The second option is convincing a young person to surrender some of the goods that the young person earns from working. Some will do it voluntarily out of altruism, such as your children, but that might not be enough, which means that the young “donor” has to get something in return.
The solution is for an organisation that lives longer than the young and old, such as a bank or the government, to compensate the young person for surrendering some of their earnings by promising to give them goods when the young person becomes old and unable to work. This is how a government “pay-as-you-go” pension system works: the national insurance contributions of people who are currently working are used to pay the pensions of people who are currently retired.
This system works fine if birth rates are either stable or rising. It breaks down if birth rates are falling, which is exactly what is happening in almost all rich countries at present. Under these circumstances, when the current young generation gets old, they will represent a larger percentage of the population than in the past, meaning that the production of the young has to be spread more thinly across society.
That means that someone – young, old, or both – will have to suffer declining living standards. Humans intensely, almost irrationally, dislike falling living standards, and they usually cause significant societal problems.
The problem is exacerbated by the fact that old people are living longer, and their consumption needs are growing, especially costly medical treatments.
What is the solution to this quandary? Actually, there is no internal solution – people just have to get used to falling living standards, which hasn’t really occurred for 200 years. Note that private pensions are a red herring: if you buy stocks when you are young, then when you are old the real value of your stocks will decline significantly when you try to liquidate them to cover your living costs, because there is no way around the fact that there are not enough goods being produced; there are not enough young people and too many old people.
Individual countries can get around this by allowing for a large number of young people to immigrate, but that is politically untenable in most places. Raising retirement ages helps, but eventually people are physically unable to work, but still consume, meaning that the problem comes back.
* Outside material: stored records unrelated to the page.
-- ==== Sys2Proof/Laws/Tab.lean ====
section
/-! SUPPORT. What a write to a sparse table does: the written key reads the written value, every other key reads as
before, and the canonical form is kept. -/

namespace Sys2Proof.Laws

open Sys2Proof.Machine

theorem tab_get_erase_same {α : Type} (d : Nat → α) (m : Tab α) (k : Nat) :
    Tab.get d (Tab.erase m k) k = d k := by
  induction m with
  | nil => rfl
  | cons p m ih =>
    obtain ⟨k', v⟩ := p
    by_cases h : k' = k <;> simp [Tab.erase, Tab.get, h, ih]

theorem tab_get_erase_ne {α : Type} (d : Nat → α) (m : Tab α) {k k' : Nat} (h : k' ≠ k) :
    Tab.get d (Tab.erase m k) k' = Tab.get d m k' := by
  induction m with
  | nil => rfl
  | cons p m ih =>
    obtain ⟨j, v⟩ := p
    by_cases hj : j = k
    · subst hj; simp [Tab.erase, Tab.get, Ne.symm h, ih]
    · simp [Tab.erase, Tab.get, hj, ih]

theorem tab_get_insert_ne {α : Type} (d : Nat → α) (m : Tab α) {k k' : Nat} (v : α) (h : k' ≠ k) :
    Tab.get d (Tab.insert m k v) k' = Tab.get d m k' := by
  induction m with
  | nil => simp [Tab.insert, Tab.get, Ne.symm h]
  | cons p m ih =>
    obtain ⟨j, w⟩ := p
    by_cases hj : k < j
    · simp [Tab.insert, hj, Tab.get, Ne.symm h]
    · simp [Tab.insert, hj, Tab.get, ih]

theorem tab_get_insert_erase {α : Type} (d : Nat → α) (m : Tab α) (k : Nat) (v : α) :
    Tab.get d (Tab.insert (Tab.erase m k) k v) k = v := by
  induction m with
  | nil => simp [Tab.erase, Tab.insert, Tab.get]
  | cons p m ih =>
    obtain ⟨j, w⟩ := p
    by_cases hj : j = k
    · simp [Tab.erase, hj, ih]
    · by_cases hlt : k < j
      · simp [Tab.erase, hj, Tab.insert, hlt, Tab.get]
      · simp [Tab.erase, hj, Tab.insert, hlt, Tab.get, ih]

@[simp] theorem tab_get_set_same {α : Type} [DecidableEq α] (d : Nat → α) (m : Tab α) (k : Nat) (v : α) :
    Tab.get d (Tab.set d m k v) k = v := by
  unfold Tab.set
  split
  · rename_i h; rw [tab_get_erase_same, h]
  · exact tab_get_insert_erase d m k v

@[simp] theorem tab_get_set_ne {α : Type} [DecidableEq α] (d : Nat → α) (m : Tab α) {k k' : Nat} (v : α)
    (h : k' ≠ k) : Tab.get d (Tab.set d m k v) k' = Tab.get d m k' := by
  unfold Tab.set
  split
  · exact tab_get_erase_ne d m h
  · rw [tab_get_insert_ne d _ v h, tab_get_erase_ne d m h]

theorem tab_get_set {α : Type} [DecidableEq α] (d : Nat → α) (m : Tab α) (k k' : Nat) (v : α) :
    Tab.get d (Tab.set d m k v) k' = if k' = k then v else Tab.get d m k' := by
  by_cases h : k' = k
  · subst h; simp
  · simp [h]

theorem tab_wfFrom_mono {α : Type} [DecidableEq α] (d : Nat → α) (m : Tab α) {a b : Nat} (hab : a ≤ b)
    (h : Tab.wfFrom d b m = true) : Tab.wfFrom d a m = true := by
  cases m with
  | nil => rfl
  | cons p m =>
    obtain ⟨k, v⟩ := p
    simp only [Tab.wfFrom, Bool.and_eq_true, decide_eq_true_eq] at h ⊢
    exact ⟨⟨by omega, h.1.2⟩, h.2⟩

theorem tab_wfFrom_erase {α : Type} [DecidableEq α] (d : Nat → α) (m : Tab α) (a k : Nat)
    (h : Tab.wfFrom d a m = true) : Tab.wfFrom d a (Tab.erase m k) = true := by
  induction m generalizing a with
  | nil => rfl
  | cons p m ih =>
    obtain ⟨j, v⟩ := p
    simp only [Tab.wfFrom, Bool.and_eq_true, decide_eq_true_eq] at h
    by_cases hj : j = k
    · simp only [Tab.erase, hj, if_true]
      exact ih a (tab_wfFrom_mono d m (by omega) h.2)
    · simp only [Tab.erase, hj, if_false, Tab.wfFrom, Bool.and_eq_true, decide_eq_true_eq]
      exact ⟨h.1, ih _ h.2⟩

/-- No listed pair has key `k`. -/
def TabFree {α : Type} (m : Tab α) (k : Nat) : Prop := ∀ p ∈ m, p.1 ≠ k

theorem tab_erase_free {α : Type} (m : Tab α) (k : Nat) : TabFree (Tab.erase m k) k := by
  induction m with
  | nil => intro p hp; cases hp
  | cons q m ih =>
    obtain ⟨j, v⟩ := q
    by_cases hj : j = k
    · simpa [Tab.erase, hj] using ih
    · intro p hp
      simp only [Tab.erase, hj, if_false, List.mem_cons] at hp
      rcases hp with rfl | hp
      · exact hj
      · exact ih p hp

theorem tab_wfFrom_insert {α : Type} [DecidableEq α] (d : Nat → α) (m : Tab α) (a k : Nat) (v : α)
    (hak : a ≤ k) (hv : v ≠ d k) (hf : TabFree m k) (h : Tab.wfFrom d a m = true) :
    Tab.wfFrom d a (Tab.insert m k v) = true := by
  induction m generalizing a with
  | nil => simp [Tab.insert, Tab.wfFrom, hak, hv]
  | cons p m ih =>
    obtain ⟨j, w⟩ := p
    simp only [Tab.wfFrom, Bool.and_eq_true, decide_eq_true_eq] at h
    have hjk : j ≠ k := hf (j, w) (by simp)
    by_cases hlt : k < j
    · simp only [Tab.insert, hlt, if_true, Tab.wfFrom, Bool.and_eq_true, decide_eq_true_eq]
      exact ⟨⟨hak, by simp [hv]⟩, ⟨by omega, h.1.2⟩, h.2⟩
    · simp only [Tab.insert, hlt, if_false, Tab.wfFrom, Bool.and_eq_true, decide_eq_true_eq]
      exact ⟨h.1, ih (j + 1) (by omega) (fun q hq => hf q (List.mem_cons_of_mem _ hq)) h.2⟩

/-- A write keeps the canonical form. -/
theorem tab_wf_set {α : Type} [DecidableEq α] (d : Nat → α) (m : Tab α) (k : Nat) (v : α)
    (h : Tab.wf d m = true) : Tab.wf d (Tab.set d m k v) = true := by
  unfold Tab.set Tab.wf at *
  split
  · exact tab_wfFrom_erase d m 0 k h
  · rename_i hv
    exact tab_wfFrom_insert d _ 0 k v (Nat.zero_le _) hv (tab_erase_free m k) (tab_wfFrom_erase d m 0 k h)

@[simp] theorem tab_wf_nil {α : Type} [DecidableEq α] (d : Nat → α) : Tab.wf d ([] : Tab α) = true := rfl

end Sys2Proof.Laws
end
Perhaps you are wondering if there is some catch, as if things were really as simple and negative as I have described, more people would be talking about it. Well, it’s a bit like global warming: politicians certainly don’t want to bring attention to the problem since humans tend to shoot the messenger. We are not yet staring down the abyss, and so it’s easier to just bury our heads in the sand.
Personally, I have already accepted the fact that my living standard will be significantly lower in the future, and I recommend that you do the same.
Omar Al Ubaydli is the programme director for international and geopolitical studies at the Bahrain Center for Strategic, International and Energy Studies, and an affiliated associate professor of economics at George Mason University in the US.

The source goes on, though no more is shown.